(Stored items)
▬▬▬▬▬▬

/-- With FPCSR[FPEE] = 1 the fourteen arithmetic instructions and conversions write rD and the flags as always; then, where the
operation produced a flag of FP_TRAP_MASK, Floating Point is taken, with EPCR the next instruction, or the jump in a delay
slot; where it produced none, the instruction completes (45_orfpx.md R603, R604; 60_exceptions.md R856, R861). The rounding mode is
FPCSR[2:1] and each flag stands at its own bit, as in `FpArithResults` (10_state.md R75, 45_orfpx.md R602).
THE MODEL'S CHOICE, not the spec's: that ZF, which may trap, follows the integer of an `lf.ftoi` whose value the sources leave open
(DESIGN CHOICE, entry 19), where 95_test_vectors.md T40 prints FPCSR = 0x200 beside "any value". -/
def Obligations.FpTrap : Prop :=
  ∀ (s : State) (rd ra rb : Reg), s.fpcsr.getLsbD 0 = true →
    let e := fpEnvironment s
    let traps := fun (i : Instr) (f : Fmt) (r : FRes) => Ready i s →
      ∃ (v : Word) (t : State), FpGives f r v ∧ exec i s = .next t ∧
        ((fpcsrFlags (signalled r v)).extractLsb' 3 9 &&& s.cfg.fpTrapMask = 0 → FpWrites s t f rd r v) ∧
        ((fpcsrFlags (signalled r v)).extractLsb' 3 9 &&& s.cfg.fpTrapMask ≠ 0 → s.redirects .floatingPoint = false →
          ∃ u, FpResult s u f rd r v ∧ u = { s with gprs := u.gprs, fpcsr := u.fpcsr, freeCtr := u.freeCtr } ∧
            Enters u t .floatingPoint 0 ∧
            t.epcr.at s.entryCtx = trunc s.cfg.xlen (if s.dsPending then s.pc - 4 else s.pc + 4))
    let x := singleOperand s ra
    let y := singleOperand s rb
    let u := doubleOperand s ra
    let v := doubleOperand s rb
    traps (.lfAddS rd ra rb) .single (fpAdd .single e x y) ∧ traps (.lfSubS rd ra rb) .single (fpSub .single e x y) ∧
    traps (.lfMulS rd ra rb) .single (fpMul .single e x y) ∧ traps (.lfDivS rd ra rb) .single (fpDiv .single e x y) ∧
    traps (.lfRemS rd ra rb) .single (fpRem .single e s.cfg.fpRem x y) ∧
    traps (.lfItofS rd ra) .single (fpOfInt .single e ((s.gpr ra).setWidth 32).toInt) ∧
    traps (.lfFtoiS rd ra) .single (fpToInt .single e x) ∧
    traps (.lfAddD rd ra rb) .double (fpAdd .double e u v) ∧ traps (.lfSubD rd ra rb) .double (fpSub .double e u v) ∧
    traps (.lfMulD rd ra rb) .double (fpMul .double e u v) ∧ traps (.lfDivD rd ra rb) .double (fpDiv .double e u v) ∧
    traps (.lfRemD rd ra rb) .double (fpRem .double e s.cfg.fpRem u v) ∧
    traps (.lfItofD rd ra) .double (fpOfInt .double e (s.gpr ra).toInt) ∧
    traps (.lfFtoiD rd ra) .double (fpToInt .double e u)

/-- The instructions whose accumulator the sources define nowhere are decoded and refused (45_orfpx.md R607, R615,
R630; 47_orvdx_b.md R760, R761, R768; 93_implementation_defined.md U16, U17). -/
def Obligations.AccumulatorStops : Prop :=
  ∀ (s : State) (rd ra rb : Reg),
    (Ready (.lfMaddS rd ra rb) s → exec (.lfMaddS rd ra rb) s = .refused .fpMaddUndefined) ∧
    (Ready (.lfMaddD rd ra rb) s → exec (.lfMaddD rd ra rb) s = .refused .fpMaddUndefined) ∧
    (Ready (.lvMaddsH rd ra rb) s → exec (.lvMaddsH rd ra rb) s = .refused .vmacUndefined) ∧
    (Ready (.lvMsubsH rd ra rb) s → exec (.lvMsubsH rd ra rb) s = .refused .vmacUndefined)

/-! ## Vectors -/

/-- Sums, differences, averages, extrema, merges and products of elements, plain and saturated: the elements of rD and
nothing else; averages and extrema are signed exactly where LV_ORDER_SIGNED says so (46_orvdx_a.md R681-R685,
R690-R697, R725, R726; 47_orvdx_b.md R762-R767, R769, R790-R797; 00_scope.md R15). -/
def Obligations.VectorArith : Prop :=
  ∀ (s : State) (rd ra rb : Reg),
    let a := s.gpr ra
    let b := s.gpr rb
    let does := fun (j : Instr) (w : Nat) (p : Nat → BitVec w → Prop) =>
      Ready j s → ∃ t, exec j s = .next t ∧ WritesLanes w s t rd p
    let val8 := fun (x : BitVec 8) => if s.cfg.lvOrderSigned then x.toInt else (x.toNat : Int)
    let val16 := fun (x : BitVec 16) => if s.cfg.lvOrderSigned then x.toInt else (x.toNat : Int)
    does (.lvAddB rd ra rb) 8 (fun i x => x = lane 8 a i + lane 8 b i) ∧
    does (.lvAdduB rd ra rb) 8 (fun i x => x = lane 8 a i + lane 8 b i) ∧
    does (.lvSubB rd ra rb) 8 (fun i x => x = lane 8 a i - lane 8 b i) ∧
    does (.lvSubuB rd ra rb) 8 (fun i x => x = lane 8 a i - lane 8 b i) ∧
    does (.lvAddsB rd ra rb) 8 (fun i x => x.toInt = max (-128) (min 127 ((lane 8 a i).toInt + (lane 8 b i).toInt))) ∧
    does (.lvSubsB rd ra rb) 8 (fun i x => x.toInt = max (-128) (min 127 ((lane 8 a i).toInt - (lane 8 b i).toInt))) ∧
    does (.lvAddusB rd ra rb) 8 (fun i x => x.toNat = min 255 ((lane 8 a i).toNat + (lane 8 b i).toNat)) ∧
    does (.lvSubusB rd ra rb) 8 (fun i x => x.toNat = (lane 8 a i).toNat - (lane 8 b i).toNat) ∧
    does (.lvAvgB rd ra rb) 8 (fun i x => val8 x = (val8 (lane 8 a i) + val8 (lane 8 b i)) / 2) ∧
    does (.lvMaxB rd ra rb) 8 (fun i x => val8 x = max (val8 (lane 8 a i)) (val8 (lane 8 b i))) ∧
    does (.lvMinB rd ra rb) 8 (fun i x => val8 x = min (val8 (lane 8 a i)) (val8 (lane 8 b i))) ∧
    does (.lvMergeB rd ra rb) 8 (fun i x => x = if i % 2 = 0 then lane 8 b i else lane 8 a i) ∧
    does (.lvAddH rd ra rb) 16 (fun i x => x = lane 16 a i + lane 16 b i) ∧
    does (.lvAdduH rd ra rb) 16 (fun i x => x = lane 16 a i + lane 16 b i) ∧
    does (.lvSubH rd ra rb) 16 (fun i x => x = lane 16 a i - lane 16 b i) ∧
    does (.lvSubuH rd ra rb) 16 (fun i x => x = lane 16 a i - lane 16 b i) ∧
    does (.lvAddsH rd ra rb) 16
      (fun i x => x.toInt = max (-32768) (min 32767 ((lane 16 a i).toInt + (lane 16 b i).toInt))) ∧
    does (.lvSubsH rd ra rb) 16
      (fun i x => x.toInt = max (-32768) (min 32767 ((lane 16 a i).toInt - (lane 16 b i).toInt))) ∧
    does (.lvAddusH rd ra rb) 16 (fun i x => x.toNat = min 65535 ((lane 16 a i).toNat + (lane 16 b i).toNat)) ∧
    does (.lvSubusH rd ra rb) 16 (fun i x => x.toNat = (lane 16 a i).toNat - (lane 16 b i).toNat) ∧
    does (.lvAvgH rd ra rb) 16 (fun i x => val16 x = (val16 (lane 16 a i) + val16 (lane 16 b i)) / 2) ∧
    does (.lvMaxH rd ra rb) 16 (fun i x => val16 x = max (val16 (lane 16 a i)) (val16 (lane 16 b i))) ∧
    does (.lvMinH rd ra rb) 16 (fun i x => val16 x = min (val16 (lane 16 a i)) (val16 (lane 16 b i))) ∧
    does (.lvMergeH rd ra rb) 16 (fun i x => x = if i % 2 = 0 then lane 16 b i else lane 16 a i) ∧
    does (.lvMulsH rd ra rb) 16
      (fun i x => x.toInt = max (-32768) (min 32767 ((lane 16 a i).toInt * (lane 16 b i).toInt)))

▬▬▬▬▬▬

(Task objective) Within the entries above, find each line where "lvOrderSigned" appears; copy every one.

(Response below)
    let val8 := fun (x : BitVec 8) => if s.cfg.lvOrderSigned then x.toInt else (x.toNat : Int)
    let val16 := fun (x : BitVec 16) => if s.cfg.lvOrderSigned then x.toInt else (x.toNat : Int)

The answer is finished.